/-- R60 to R65, R71, R85, R108, R114, R133, R134: an operation ends, completed or with MEMORY_FAULT (which the expiry
of the wait timer gives it); the port becomes idle, a fault is counted, and the requester acts on the result or
discards it. Of MREADY and the expiry of one access the first taken decides, and the other then does nothing: a wait
timer with time remaining has not expired (log entry 7). -/
def Obligations.OperationEndsAtItsRequester : Prop :=
  ∀ s : State,
    (s.port = none → exec .waitTimerExpiry s = .next s) ∧
    (∀ op, s.port = some op →
      (op.wait = 0 → exec .waitTimerExpiry s = .next (s.endOperation op true)) ∧
      (op.wait ≠ 0 → exec .waitTimerExpiry s = .next s)) ∧
    (∀ op (other : Option (BitVec 16)) (t : State), s.port = some op → op.wait = 0 → s.ctl.waitLimit ≠ 0 →
      (exec (.wordAccessComplete other) s = .next t → exec .waitTimerExpiry t = .next t) ∧
      (exec .waitTimerExpiry s = .next t → exec (.wordAccessComplete other) t = .next t)) ∧
    (∀ (op : MemOp) (fault : Bool),
      let idle : State :=
        { s with
          port := none
          events :=
            if fault then
              { s.events with
                counters :=
                  { s.events.counters with
                    memoryFaults := BitVec.ofNat 16 (min 65535 (s.events.counters.memoryFaults.toNat + 1)) } }
            else s.events }
      (op.requester = .target → op.discard = true → s.endOperation op fault = idle) ∧
      (∀ e rest, op.requester = .target → op.discard = false → s.target.service = e :: rest →
        let served : TargetEngine := { s.target with service := rest }
        let answered (status : CplStatus) (swapped : Bool) (data : List Byte) : TargetEngine :=
          match e.request.body.tag, e.reservation with
          | some t, .live k =>
            { served with
              responses := s.target.responses ++
                [{ destination := e.request.source, tag := t, status := status, swapped := swapped
                   data := data, lifetime := k, resends := 0, onTrunk := false }] }
          | _, _ => served
        s.endOperation op fault =
          (match e.request.body, fault with
          | .write _, true =>
            { idle with
              target := served
              events := idle.events.raiseFault .targetWriteFault
                ⟨.targetWriteFault, s.ctl.station, .window e.window⟩ }
          | .write _, false => { idle with target := served }
          | .writeAcked _ _, true => { idle with target := answered .memoryFault false [] }
          | .writeAcked _ _, false => { idle with target := answered .ok false [] }
          | .read _ _, true => { idle with target := answered .memoryFault false [] }
          | .read _ _, false => { idle with target := answered .ok false op.gathered }
          | .swap _ _ _, true => { idle with target := answered .memoryFault false [] }
          | .swap _ _ _, false =>
            { idle with target := answered .ok (decide (op.completed = 4)) op.gathered })) ∧
      (∀ g, op.requester = .fetch g → (s.entry g).state = .fetching →
        let x : OrtEntry := { s.entry g with buffer := op.gathered }
        ((s.entry g).endingMark = true → s.endOperation op fault = idle.enterDone g x .aborted) ∧
        ((s.entry g).endingMark = false →
          s.endOperation op fault =
            if fault then
              { idle.enterDone g x .localFault with
                events := idle.events.raiseFault .localMemoryFault
                  ⟨.localMemoryFault, s.ctl.station, .absent⟩ }
            else idle.setEntry g { x with state := .ready })) ∧
      (∀ g, op.requester = .store g → (s.entry g).state = .storing →
        ((s.entry g).endingMark = true → s.endOperation op fault = idle.enterDone g (s.entry g) .aborted) ∧
        ((s.entry g).endingMark = false →
          s.endOperation op fault =
            if fault then
              { idle.enterDone g (s.entry g) .localFault with
                events := idle.events.raiseFault .localMemoryFault
                  ⟨.localMemoryFault, s.ctl.station,
                    match (s.entry g).target with
                    | some n => .station n
                    | none => .absent⟩ }
            else idle.enterDone g (s.entry g) .ok)))

/-- R60, R64, R65, R125, R126, R127, R145: a notify entry at the head is served: its record joins the mailbox,
NOTIFY becomes pending, its hold is released, and a WRITE_ACKED with a live reservation gets its OK response. Any
other head, or none, is not served so. -/
def Obligations.NotifyEntryBecomesARecord : Prop :=
  ∀ s : State,
    ((s.target.service = [] ∨ ∃ e rest, s.target.service = e :: rest ∧ e.dest.isNotify = false) →
      exec .notifyService s = .next s) ∧
    (∀ e rest offset, s.target.service = e :: rest → e.dest = .notify offset → e.notifyHold = true →
      let served (acked : Bool) (data : List Byte) (responses : List ResponseEntry) : State :=
        { s with
          target := { s.target with service := rest, responses := responses }
          mailbox :=
            { records := s.mailbox.records ++
                [{ source := e.request.source, window := e.window, wordOffset := offset, value := data
                   acked := acked }]
              reserved := s.mailbox.reserved - 1 }
          events := s.events.pendNotify }
      (∀ data, e.request.body = .write data →
        exec .notifyService s = .next (served false data s.target.responses)) ∧
      (∀ t data, e.request.body = .writeAcked t data →
        (∀ k, e.reservation = .live k →
          exec .notifyService s = .next
            (served true data (s.target.responses ++
              [{ destination := e.request.source, tag := t, status := .ok, swapped := false, data := []
                 lifetime := k, resends := 0, onTrunk := false }]))) ∧
        (e.reservation.isLive = false →
          exec .notifyService s = .next (served true data s.target.responses))))

/-! ### The Event Unit and the ORT, as the statements above use them -/

/-- R109, R143, R149, R151, R152: what entering DONE does, and what raising a cause and making a category pending
do: the flag and the category are set, in PULSE mode an unmasked category that was not pending gains a pulse, a
FAULT cause writes the last-fault record, and a counter counts by 1 up to 65535. -/
def Obligations.DoneCausesAndCounters : Prop :=
  (∀ (s : State) (g : Tag) (e : OrtEntry) (st : Status),
    s.enterDone g e st =
      { s with
        ort :=
          { s.ort with
            entries := s.ort.entries.set g.val
              { e with state := .done, result := some st, endingMark := false } g.isLt }
        issue := { s.issue with unsent := s.issue.unsent.filter (fun u => decide (u ≠ g)) }
        completion := { s.completion with retire := s.completion.retire ++ [g] } }) ∧
  (∀ u : EventUnit,
    let gains (masked pending : Bool) : Bool :=
      u.pulsing || (decide (u.lineMode = .pulse) && !masked && !pending)
    u.pendCompletion =
      { u with
        pending := { u.pending with completion := true }
        pulsing := gains u.mask.completion u.pending.completion } ∧
    u.pendNotify =
      { u with
        pending := { u.pending with notify := true }, pulsing := gains u.mask.notify u.pending.notify } ∧
    (∀ c : TrunkCause, u.raiseTrunk c =
      { u with
        pending := { u.pending with trunk := true }
        pulsing := gains u.mask.trunk u.pending.trunk
        trunkCauses :=
          { presenceChange := u.trunkCauses.presenceChange || decide (c = .presenceChange)
            windowConflict := u.trunkCauses.windowConflict || decide (c = .windowConflict)
            syncLost := u.trunkCauses.syncLost || decide (c = .syncLost)
            responseDropped := u.trunkCauses.responseDropped || decide (c = .responseDropped) } }) ∧
    (∀ (c : FaultCause) (r : FaultRecord), u.raiseFault c r =
      { u with
        pending := { u.pending with fault := true }
        pulsing := gains u.mask.fault u.pending.fault
        faultCauses :=
          { detached := u.faultCauses.detached || decide (c = .detached)
            targetWriteFault := u.faultCauses.targetWriteFault || decide (c = .targetWriteFault)
            localMemoryFault := u.faultCauses.localMemoryFault || decide (c = .localMemoryFault)
            loadFault := u.faultCauses.loadFault || decide (c = .loadFault)
            joinInvalid := u.faultCauses.joinInvalid || decide (c = .joinInvalid)
            joinDuplicate := u.faultCauses.joinDuplicate || decide (c = .joinDuplicate) }
        lastFault := some r }) ∧
    (∀ k : Nat, 0 < k → u.responsesDropped k =
      { u.raiseTrunk .responseDropped with
        counters :=
          { u.counters with
            responsesDropped := BitVec.ofNat 16 (min 65535 (u.counters.responsesDropped.toNat + k)) } }) ∧
    u.responsesDropped 0 = u ∧
    u.countLate =
      { u with
        counters :=
          { u.counters with
            lateCompletions := BitVec.ofNat 16 (min 65535 (u.counters.lateCompletions.toNat + 1)) } } ∧
    u.countMalformed =
      { u with
        counters :=
          { u.counters with
            malformedCompletions :=
              BitVec.ofNat 16 (min 65535 (u.counters.malformedCompletions.toNat + 1)) } } ∧
    u.countRefusal =
      { u with
        counters :=
          { u.counters with
            refusalsGiven := BitVec.ofNat 16 (min 65535 (u.counters.refusalsGiven.toNat + 1)) } } ∧
    u.countBusy =
      { u with
        counters :=
          { u.counters with busyGiven := BitVec.ofNat 16 (min 65535 (u.counters.busyGiven.toNat + 1)) } })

========================================================================

_What you need to do_: Retype the first line of the entries and every line after it, please, through the line that contains "let served : TargetEngine". Add nothing.

_Exercise solution_:
/-- R60 to R65, R71, R85, R108, R114, R133, R134: an operation ends, completed or with MEMORY_FAULT (which the expiry
of the wait timer gives it); the port becomes idle, a fault is counted, and the requester acts on the result or
discards it. Of MREADY and the expiry of one access the first taken decides, and the other then does nothing: a wait
timer with time remaining has not expired (log entry 7). -/
def Obligations.OperationEndsAtItsRequester : Prop :=
  ∀ s : State,
    (s.port = none → exec .waitTimerExpiry s = .next s) ∧
    (∀ op, s.port = some op →
      (op.wait = 0 → exec .waitTimerExpiry s = .next (s.endOperation op true)) ∧
      (op.wait ≠ 0 → exec .waitTimerExpiry s = .next s)) ∧
    (∀ op (other : Option (BitVec 16)) (t : State), s.port = some op → op.wait = 0 → s.ctl.waitLimit ≠ 0 →
      (exec (.wordAccessComplete other) s = .next t → exec .waitTimerExpiry t = .next t) ∧
      (exec .waitTimerExpiry s = .next t → exec (.wordAccessComplete other) t = .next t)) ∧
    (∀ (op : MemOp) (fault : Bool),
      let idle : State :=
        { s with
          port := none
          events :=
            if fault then
              { s.events with
                counters :=
                  { s.events.counters with
                    memoryFaults := BitVec.ofNat 16 (min 65535 (s.events.counters.memoryFaults.toNat + 1)) } }
            else s.events }
      (op.requester = .target → op.discard = true → s.endOperation op fault = idle) ∧
      (∀ e rest, op.requester = .target → op.discard = false → s.target.service = e :: rest →
        let served : TargetEngine := { s.target with service := rest }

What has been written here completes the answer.